We had a unique call come in yesterday, one I wish we had more of, but we don't.
A small business owner with a brokerage of sorts wanted to develop a website that would allow the producers and the buyers to post information, in some cases highly personal information, review non-confidential subsets of the data about the other and keep the whole thing secured from the outside.
She asked if we could help and provide "small business pricing quotes."
In fact, I don't think many security firms get those calls.
Most of our calls are after the fact either after the app or system has been developed or just after it has been breached.
She called us asking questions because she didn't have any answers. I think that approach serves us well in many endeavors.
We can help her. We offered to help her develop a list of functions and safeguards she needed in her application, help her manage the procurement process and then to test the application for security before she accepted it from her developer.
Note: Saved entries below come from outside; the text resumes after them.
/-- The marks of `n` lines from `k`, replaced by those that stand over as many lines from `src` (R298). -/
def moveMarks (marks from_ : List Nat) (k src n : Nat) : List Nat :=
  (marks.filter fun l => !(decide (k ≤ l) && decide (l < k + n))) ++
    (from_.filter fun l => decide (src ≤ l) && decide (l < src + n)).map fun l => l - src + k

/-- Lay a sector into its frame, its SMASK bit set after it. -/
def State.landSector (s : State) (page sector : Nat) (e : FrameEntry) : State :=
  let mask := e.smask ||| BitVec.ofNat 32 (2 ^ sector)
  let e' := { e with smask := mask, state := if mask = BitVec.allOnes 32 then .present else .arriving }
  let k := e.frame * 65536 + sector * 2048
  let s1 : State := { s with
    mem := Memory.paste s.mem k 2048 (s.homeSector e sector)
    poison := moveMarks s.poison s.homePoison (k / 64) (homeKey e (sector * 2048) / 64) 32
    ctxs := s.ctxs.map fun c => { c with recs := c.recs.map fun r => r.touched page } }
  (s1.setFrame page e').resumeAll fun t =>
    match t.wait with
    | .page p x => p == page && x == sector
    | _ => false

/-- Whether a sector of a page may land in a frame now: in its turn, and in the page's frame or one that can be (R286). -/
def State.mayLand (s : State) (page sector frame : Nat) : Bool :=
  let e := s.frameOf page
  let due := match s.nextSector page e with
    | some k => k == sector
    | none => decide (sector < 32)
  e.v && !e.direct && due &&
  match e.state with
  | .absent => s.frameFree page frame
  | .arriving => e.frame == frame
  | _ => false

/-- A sector lands in the page's frame. -/
def State.land (s : State) (page sector frame : Nat) : State :=
  let e := s.frameOf page
  if !s.mayLand page sector frame then s
  else if e.state = .absent then
    ({ s with counters := Sparse.set 0 s.counters frame 0, dirty := s.dirty.filter (· != frame) } : State).landSector page sector
      { e with frame := frame, smask := 0 }
  else s.landSector page sector e

/-- Bytes of a page that one PAGE packet carries (log 21). -/
def pageChunk : Nat := 256

/-- Which of the four lines of a chunk of a page are among marked ones, as a mask. -/
def lineMask (marks : List Nat) (line : Nat) : Nat :=
  ((List.range 4).map fun i => if marks.contains (line + i) then 2 ^ i else 0).foldl (· + ·) 0

/-- Mark the lines of a chunk that a mask names, and no other of it. -/
def maskLines (marks : List Nat) (line mask : Nat) : List Nat :=
  (marks.filter fun k => !(decide (line ≤ k) && decide (k < line + 4))) ++
    ((List.range 4).filter mask.testBit).map (line + ·)

/-- A PAGE packet for bytes of a page at its home: with bytes it takes them there, without it asks for them (R286, R334). OPC says which of
the lines it takes there are poisoned (R298, log 21). -/
def State.pagePacket (s : State) (e : FrameEntry) (o mask : Nat) (data : List Byte) : Packet :=
  { s.packet 0 .page e.hid.toNat (e.hpage.toNat * 65536 + o) with opc := BitVec.ofNat 6 mask, data := data }

/-- The home of a page that PAGE packets reach: it lies on another node, and there is a route to it. -/
def State.homeReached (s : State) (e : FrameEntry) : Bool := e.hkind != 0 && (s.fabric.route e.hid.toNat).isSome

/-- PAGE packets of a range of a home page that have no reply yet: those that bring bytes here, or those that take bytes home. -/
def State.pagesUnderway (s : State) (e : FrameEntry) (lo n : Nat) (home : Bool) : Bool :=
  let mine (p : Packet) : Bool :=
    let a := p.addr.toNat
    p.typ == .page && !p.data.isEmpty == home && decide (e.hpage.toNat * 65536 + lo ≤ a) && decide (a < e.hpage.toNat * 65536 + lo + n)
  let x := s.fabric.stream e.hid.toNat 2
  x.sent.any (fun y => mine y.packet) || x.queued.any mine

/-- PAGE_SECTOR_ARRIVAL: a sector lands in the page's frame; from a home that PAGE packets reach, once they have brought its bytes. -/
def execPageSectorArrival (page sector frame : Nat) (s : State) : Out :=
  let e := s.frameOf page
  if !s.mayLand page sector frame then .next s
  else if !s.homeReached e then .next (s.land page sector frame)
  else if s.fabric.coming.contains (page, sector, frame) then .next s
  else
    let s1 := (List.range (2048 / pageChunk)).foldl (fun s i => s.request (s.pagePacket e (2048 * sector + pageChunk * i) 0 [])) s
    .next { s1 with fabric := { s1.fabric with coming := s1.fabric.coming ++ [(page, sector, frame)] } }

/-- Pages that may not depart: pinned by a request, an object's exemption or a DAX mapping. -/
def State.exempt (s : State) (page : Nat) : Bool := s.pinned.any fun p => p.2 == page

/-- The end of a departure (R286): a page that was written is at its home, its poisoned lines with it (R298), and the page is absent. -/
def State.departed (s : State) (page : Nat) : State :=
  let e := s.frameOf page
  let k := e.frame * 65536
  let s1 := if s.dirty.contains e.frame then
      ((List.range 32).filter fun i => e.smask.getLsbD i).foldl (fun s i =>
        let o := 2048 * i
        { s with home := Memory.paste s.home (homeKey e o) 2048 (Memory.cut s.mem (k + o) 2048)
                 homePoison := moveMarks s.homePoison s.poison (homeKey e o / 64) ((k + o) / 64) 32 }) s
    else s
  ({ s1 with
      dirty := s1.dirty.filter (· != e.frame)
      poison := moveMarks s1.poison [] (k / 64) 0 1024 }.setFrame page
    { e with state := .absent, smask := 0, frame := 0 }).resumeAll fun t =>
      match t.wait with
      | .page p _ => p == page
      | _ => false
In 10 years of business that was a first.
Most web applications, particularly web applications are built with out much thought to information security, customer privacy or regulations covering the information.
Truthfully no application is 100% secure. But an application that has been designed and developed with careful consideration for its information security, user privacy and regulatory requirements stands a great defensive chance once it has been launched. Testing that application before launch further raises the defensive posture. Regular testing and a proper operational routine after it has been released to production even further raises that posture.
Again, our experience has been that most businesses, particularly small business, design and develop applications, release them to production and then through some event realize that security is a concern. There is a breach or a break-in. The site is knocked off line by a denial of service attack and revenue streams are interrupted. The invoice from the payment card processor is higher than they want to pay and they find it is because of non-compliance with PCI. And so on.
This occurs because two things don’t happen up front:
- Security just isn’t talked about as part of the deisgn process. It must be!
- An assumption is made that developer and hosting providers on the project will handle security. In most cases they won’t unless you demand it of them and back the demand up with contracts and tests.
Here is a list of non-technical questions you need to consider as part of your design conversation. Getting technical on some of these issues may require a member of your IT staff or an outside consultant. But any small business owner should be able to answer these questions if they are trying to build a business using technology:
- What is the sensitivity of the data on our planned site? Is it regulated data?
- Who regulates the information or audience that uses our site? What are your obligations to protect it? What are your obligations to maintain user privacy? Does your privacy policy match that obligation? Will the site be developed with the guidance of a privacy policy?
- How long can the site be offline before it negatively impacts our business? When will customers usually visit the site to transact business? If we are off line an hour of peak traffic time how much revenue will we lose? Profit?
- What do our customer’s expect from us in regard to protecting their privacy?
- Will you have user forums or accounts on the site? How will you verify those signed up are really customers? Or really people?! Does that matter? Will you allow any and all comments in your forums? Do you need to edit them or block them?
- How does the developer ensure the web application is secure? The database?
- How does the hosting provider help secure your application? How will you know they are doing their job?
You then need to make sure that your development partner builds the site to meet the requirements these questions should raise to the surface.
That site must be deployed in a technical environment that is at minimum protected by:
- A firewall
- An uninterruptable power supply (UPS)
- Regular back ups
- Anti-virus
- Proper and verified operating system and application hardening procedures
- Separation of the development (where you’ll continue to create and innovate as well as test) and production
We then recommend you test the site against your requirements to make sure they were met (best to do that before that last check goes to the developer!). We also suggest you conduct a vulnerability scan against the site to make sure that it wasn’t developed with technical weaknesses a hacker could use to create havoc for you.
And then finally we recommend that you, as a matter of routine, continue running those tests to make sure the sight maintains the secure posture you paid for in the first place.